=== Excerpted records ===

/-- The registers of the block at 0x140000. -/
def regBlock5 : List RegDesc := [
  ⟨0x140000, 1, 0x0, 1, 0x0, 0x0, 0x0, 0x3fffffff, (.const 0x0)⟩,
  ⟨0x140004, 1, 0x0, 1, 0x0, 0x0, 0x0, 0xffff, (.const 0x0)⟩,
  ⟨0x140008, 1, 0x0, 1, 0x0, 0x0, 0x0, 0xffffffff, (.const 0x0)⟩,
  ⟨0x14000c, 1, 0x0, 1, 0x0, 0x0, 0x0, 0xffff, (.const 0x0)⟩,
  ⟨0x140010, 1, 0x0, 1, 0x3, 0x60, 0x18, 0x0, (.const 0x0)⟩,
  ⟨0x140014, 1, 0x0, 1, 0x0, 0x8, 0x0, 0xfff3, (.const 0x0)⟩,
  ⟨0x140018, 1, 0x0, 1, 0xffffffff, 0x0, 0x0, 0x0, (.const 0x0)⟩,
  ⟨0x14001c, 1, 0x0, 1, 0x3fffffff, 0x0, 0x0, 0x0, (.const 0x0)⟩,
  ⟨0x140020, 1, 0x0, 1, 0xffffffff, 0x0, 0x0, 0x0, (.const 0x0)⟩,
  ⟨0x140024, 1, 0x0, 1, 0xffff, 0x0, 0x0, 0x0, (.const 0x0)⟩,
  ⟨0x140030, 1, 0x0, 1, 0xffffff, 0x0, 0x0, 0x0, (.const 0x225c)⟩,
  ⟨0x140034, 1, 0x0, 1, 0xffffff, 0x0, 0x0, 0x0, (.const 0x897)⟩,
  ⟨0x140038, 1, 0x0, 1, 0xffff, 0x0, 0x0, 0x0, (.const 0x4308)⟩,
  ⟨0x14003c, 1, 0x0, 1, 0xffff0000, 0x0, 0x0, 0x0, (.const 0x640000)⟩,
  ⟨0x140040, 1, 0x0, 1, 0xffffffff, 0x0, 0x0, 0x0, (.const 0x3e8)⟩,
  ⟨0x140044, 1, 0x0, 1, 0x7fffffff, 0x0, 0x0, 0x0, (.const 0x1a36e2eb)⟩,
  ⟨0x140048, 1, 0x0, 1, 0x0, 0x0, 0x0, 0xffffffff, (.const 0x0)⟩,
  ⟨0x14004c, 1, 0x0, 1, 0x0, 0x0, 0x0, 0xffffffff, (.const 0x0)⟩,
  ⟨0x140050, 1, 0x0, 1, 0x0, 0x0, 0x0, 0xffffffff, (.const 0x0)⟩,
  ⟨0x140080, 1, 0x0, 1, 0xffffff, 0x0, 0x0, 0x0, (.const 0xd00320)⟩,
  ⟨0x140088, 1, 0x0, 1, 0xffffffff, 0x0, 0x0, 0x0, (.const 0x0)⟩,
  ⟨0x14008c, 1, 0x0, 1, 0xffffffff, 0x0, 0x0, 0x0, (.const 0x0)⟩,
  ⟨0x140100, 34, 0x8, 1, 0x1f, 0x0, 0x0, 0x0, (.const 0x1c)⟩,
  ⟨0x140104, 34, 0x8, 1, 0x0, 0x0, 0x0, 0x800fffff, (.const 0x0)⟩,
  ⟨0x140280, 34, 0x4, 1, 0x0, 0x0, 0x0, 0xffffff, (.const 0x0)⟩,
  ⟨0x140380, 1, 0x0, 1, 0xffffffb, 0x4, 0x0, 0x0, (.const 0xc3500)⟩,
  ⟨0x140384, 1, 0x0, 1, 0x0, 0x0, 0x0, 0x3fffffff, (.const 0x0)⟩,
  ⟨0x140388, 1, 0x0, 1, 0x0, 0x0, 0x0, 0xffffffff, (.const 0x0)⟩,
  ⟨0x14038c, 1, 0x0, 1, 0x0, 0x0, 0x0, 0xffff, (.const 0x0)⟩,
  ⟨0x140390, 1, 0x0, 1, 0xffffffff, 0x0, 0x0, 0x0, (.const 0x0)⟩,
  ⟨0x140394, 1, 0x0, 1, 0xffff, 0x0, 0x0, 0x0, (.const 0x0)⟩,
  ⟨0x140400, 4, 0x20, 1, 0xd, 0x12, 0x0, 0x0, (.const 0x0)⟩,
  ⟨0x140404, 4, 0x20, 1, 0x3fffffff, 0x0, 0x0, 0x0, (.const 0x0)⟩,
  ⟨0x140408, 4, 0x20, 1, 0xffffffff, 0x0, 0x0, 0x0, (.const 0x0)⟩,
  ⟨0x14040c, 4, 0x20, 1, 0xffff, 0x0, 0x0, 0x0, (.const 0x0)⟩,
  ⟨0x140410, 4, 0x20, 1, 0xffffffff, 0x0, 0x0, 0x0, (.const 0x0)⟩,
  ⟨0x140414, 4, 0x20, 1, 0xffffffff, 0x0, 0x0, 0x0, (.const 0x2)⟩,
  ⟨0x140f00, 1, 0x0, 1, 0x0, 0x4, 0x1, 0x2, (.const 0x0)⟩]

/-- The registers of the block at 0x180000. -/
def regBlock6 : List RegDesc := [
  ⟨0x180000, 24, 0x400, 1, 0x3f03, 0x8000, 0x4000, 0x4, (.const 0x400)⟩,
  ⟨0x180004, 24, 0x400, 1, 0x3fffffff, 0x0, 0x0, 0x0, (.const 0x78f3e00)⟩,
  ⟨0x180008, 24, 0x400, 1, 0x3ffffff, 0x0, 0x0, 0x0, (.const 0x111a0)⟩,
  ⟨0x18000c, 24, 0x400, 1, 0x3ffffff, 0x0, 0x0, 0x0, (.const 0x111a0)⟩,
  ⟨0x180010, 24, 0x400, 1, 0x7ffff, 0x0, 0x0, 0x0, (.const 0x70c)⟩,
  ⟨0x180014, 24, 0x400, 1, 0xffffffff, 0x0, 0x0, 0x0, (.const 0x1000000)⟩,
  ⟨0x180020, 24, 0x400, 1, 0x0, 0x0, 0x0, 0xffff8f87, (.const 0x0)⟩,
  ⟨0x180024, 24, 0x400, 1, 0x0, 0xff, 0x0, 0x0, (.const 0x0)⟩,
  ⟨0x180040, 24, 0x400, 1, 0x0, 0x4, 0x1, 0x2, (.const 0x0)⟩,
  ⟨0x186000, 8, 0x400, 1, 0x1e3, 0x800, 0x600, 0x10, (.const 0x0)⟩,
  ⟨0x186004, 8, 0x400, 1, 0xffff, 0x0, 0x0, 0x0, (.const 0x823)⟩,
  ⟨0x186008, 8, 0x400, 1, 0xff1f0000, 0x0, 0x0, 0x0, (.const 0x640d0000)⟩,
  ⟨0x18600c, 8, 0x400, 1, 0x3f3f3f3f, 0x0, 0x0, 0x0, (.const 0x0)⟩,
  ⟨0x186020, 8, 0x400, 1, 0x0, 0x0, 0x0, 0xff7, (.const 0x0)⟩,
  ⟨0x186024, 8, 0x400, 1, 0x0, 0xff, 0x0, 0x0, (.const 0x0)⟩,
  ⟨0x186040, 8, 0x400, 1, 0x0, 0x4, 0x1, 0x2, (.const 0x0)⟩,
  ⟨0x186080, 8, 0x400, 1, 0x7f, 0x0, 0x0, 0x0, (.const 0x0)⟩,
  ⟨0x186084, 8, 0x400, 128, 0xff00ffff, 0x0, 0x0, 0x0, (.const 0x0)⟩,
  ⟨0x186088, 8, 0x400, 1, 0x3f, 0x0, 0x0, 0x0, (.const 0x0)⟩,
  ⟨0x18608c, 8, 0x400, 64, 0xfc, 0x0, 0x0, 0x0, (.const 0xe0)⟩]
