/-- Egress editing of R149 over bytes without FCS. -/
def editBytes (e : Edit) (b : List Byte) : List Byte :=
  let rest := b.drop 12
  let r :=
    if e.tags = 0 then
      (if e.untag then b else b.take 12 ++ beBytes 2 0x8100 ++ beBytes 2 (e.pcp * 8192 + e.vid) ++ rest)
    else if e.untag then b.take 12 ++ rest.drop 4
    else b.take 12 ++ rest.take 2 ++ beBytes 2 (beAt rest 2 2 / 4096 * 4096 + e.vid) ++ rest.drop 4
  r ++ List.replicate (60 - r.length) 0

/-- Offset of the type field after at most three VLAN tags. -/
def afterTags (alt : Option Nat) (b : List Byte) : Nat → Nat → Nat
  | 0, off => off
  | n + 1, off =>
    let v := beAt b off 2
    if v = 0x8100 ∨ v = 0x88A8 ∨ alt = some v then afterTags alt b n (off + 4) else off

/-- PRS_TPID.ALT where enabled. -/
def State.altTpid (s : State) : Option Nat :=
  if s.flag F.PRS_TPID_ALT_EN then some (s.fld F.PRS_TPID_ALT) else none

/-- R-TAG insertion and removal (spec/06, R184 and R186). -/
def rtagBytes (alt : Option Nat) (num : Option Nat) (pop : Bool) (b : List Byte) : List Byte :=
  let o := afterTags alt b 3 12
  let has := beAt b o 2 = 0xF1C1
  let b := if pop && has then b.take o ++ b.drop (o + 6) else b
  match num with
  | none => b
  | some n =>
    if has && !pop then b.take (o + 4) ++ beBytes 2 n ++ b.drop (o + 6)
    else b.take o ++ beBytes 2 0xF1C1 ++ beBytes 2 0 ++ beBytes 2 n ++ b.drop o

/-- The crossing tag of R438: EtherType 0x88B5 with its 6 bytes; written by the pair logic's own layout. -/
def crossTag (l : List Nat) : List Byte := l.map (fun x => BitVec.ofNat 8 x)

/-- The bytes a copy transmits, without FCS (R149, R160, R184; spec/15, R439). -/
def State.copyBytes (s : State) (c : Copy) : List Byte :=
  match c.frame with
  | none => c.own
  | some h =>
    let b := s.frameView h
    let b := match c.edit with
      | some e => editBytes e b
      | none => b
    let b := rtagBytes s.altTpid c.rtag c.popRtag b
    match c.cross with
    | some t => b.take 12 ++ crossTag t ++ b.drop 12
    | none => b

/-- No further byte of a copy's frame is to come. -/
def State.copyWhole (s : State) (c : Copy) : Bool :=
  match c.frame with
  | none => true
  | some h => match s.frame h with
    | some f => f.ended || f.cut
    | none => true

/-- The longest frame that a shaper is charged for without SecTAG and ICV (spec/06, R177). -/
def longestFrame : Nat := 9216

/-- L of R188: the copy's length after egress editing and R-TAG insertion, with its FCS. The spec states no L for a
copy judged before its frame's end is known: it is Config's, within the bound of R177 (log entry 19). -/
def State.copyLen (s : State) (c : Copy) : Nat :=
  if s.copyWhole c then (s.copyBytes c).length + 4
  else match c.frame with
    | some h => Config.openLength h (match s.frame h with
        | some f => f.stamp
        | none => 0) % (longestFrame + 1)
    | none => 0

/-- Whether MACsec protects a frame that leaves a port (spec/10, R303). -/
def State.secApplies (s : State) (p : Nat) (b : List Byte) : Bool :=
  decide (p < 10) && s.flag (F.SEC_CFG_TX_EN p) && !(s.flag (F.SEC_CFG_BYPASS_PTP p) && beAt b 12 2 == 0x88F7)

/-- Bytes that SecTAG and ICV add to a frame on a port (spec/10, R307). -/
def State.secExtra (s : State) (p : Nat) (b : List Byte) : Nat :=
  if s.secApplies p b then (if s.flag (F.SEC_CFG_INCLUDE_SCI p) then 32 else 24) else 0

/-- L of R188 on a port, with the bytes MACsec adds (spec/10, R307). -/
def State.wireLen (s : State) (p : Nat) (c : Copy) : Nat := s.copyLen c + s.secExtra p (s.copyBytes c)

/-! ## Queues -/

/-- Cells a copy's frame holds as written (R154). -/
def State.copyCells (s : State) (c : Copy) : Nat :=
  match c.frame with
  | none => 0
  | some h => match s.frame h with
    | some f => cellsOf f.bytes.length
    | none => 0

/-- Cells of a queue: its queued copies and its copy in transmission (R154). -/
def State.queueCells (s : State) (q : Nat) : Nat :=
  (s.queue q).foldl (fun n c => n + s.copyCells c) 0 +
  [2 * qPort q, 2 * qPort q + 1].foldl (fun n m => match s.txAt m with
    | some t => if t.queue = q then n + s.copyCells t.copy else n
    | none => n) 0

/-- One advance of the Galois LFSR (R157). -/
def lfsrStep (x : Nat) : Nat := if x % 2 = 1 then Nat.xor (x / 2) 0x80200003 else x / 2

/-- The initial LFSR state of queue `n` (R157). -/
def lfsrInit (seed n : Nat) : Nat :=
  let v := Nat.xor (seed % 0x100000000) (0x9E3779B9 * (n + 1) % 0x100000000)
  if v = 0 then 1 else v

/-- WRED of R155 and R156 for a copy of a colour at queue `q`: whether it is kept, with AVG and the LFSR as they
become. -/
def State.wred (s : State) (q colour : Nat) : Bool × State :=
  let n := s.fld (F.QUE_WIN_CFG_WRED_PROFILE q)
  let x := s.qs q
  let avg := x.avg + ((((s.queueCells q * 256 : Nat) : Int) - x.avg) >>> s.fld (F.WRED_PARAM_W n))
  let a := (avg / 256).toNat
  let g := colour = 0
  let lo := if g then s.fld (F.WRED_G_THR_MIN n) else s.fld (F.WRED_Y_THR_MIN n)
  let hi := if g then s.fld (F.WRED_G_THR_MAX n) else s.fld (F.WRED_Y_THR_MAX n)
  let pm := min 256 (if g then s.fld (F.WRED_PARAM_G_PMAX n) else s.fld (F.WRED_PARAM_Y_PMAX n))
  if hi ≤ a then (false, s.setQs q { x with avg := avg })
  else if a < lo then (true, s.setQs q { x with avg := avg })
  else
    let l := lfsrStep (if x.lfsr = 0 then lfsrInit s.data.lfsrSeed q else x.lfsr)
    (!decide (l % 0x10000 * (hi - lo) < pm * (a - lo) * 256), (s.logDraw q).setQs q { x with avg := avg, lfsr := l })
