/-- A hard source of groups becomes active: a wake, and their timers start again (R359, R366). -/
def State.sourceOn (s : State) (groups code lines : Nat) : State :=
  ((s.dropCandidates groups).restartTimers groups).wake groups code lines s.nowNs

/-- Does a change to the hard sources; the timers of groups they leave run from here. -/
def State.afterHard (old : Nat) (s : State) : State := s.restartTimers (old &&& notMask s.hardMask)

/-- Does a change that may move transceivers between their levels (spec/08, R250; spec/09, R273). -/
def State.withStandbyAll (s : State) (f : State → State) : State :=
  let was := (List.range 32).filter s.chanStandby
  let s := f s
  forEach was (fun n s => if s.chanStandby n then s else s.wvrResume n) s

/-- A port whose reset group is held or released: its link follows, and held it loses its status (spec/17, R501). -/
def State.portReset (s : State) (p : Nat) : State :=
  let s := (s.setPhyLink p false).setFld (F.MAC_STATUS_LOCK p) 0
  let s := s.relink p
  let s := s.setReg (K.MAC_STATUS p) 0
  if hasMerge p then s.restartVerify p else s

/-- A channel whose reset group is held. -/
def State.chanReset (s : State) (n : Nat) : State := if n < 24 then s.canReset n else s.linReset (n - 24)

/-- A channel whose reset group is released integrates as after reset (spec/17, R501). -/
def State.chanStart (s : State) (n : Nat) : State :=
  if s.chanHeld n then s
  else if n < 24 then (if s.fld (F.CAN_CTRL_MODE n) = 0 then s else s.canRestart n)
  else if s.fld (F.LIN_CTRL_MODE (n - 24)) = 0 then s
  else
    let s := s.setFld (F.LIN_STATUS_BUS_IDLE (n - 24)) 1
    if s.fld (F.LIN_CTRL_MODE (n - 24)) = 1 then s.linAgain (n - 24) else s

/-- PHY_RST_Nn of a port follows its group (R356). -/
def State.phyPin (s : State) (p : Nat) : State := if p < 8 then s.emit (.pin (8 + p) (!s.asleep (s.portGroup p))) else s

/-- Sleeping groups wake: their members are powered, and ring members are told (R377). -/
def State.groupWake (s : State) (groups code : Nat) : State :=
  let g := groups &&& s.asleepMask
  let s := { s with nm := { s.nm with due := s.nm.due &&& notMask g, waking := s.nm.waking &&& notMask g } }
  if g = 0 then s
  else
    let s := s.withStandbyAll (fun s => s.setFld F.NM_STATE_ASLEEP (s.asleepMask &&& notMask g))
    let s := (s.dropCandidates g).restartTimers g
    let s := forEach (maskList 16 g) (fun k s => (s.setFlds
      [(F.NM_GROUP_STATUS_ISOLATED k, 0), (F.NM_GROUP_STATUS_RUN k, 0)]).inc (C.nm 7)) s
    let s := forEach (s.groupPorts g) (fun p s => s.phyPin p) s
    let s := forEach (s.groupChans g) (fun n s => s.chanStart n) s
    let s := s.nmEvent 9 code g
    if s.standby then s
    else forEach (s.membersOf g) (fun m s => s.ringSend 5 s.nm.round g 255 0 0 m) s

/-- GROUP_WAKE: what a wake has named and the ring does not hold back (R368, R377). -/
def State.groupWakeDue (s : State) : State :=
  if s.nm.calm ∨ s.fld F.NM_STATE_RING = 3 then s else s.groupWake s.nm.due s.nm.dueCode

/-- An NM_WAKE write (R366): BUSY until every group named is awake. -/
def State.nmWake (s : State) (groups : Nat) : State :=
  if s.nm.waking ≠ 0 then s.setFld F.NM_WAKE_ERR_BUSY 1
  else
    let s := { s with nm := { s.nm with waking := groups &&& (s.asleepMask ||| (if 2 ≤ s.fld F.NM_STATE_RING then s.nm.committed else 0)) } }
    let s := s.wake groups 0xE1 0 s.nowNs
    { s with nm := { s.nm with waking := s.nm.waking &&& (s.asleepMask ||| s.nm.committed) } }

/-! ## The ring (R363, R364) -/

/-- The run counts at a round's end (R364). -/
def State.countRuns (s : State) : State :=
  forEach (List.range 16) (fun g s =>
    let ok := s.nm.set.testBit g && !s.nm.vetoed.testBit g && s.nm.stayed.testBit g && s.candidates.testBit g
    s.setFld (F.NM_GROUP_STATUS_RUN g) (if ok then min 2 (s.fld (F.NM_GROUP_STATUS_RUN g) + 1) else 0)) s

===

:: Exercise ::
Look above for the line that holds "def State.countRuns (s", then copy it and each line after it exactly, through the last line of the data.

:: Task solution ::
def State.countRuns (s : State) : State :=
  forEach (List.range 16) (fun g s =>
    let ok := s.nm.set.testBit g && !s.nm.vetoed.testBit g && s.nm.stayed.testBit g && s.candidates.testBit g
    s.setFld (F.NM_GROUP_STATUS_RUN g) (if ok then min 2 (s.fld (F.NM_GROUP_STATUS_RUN g) + 1) else 0)) s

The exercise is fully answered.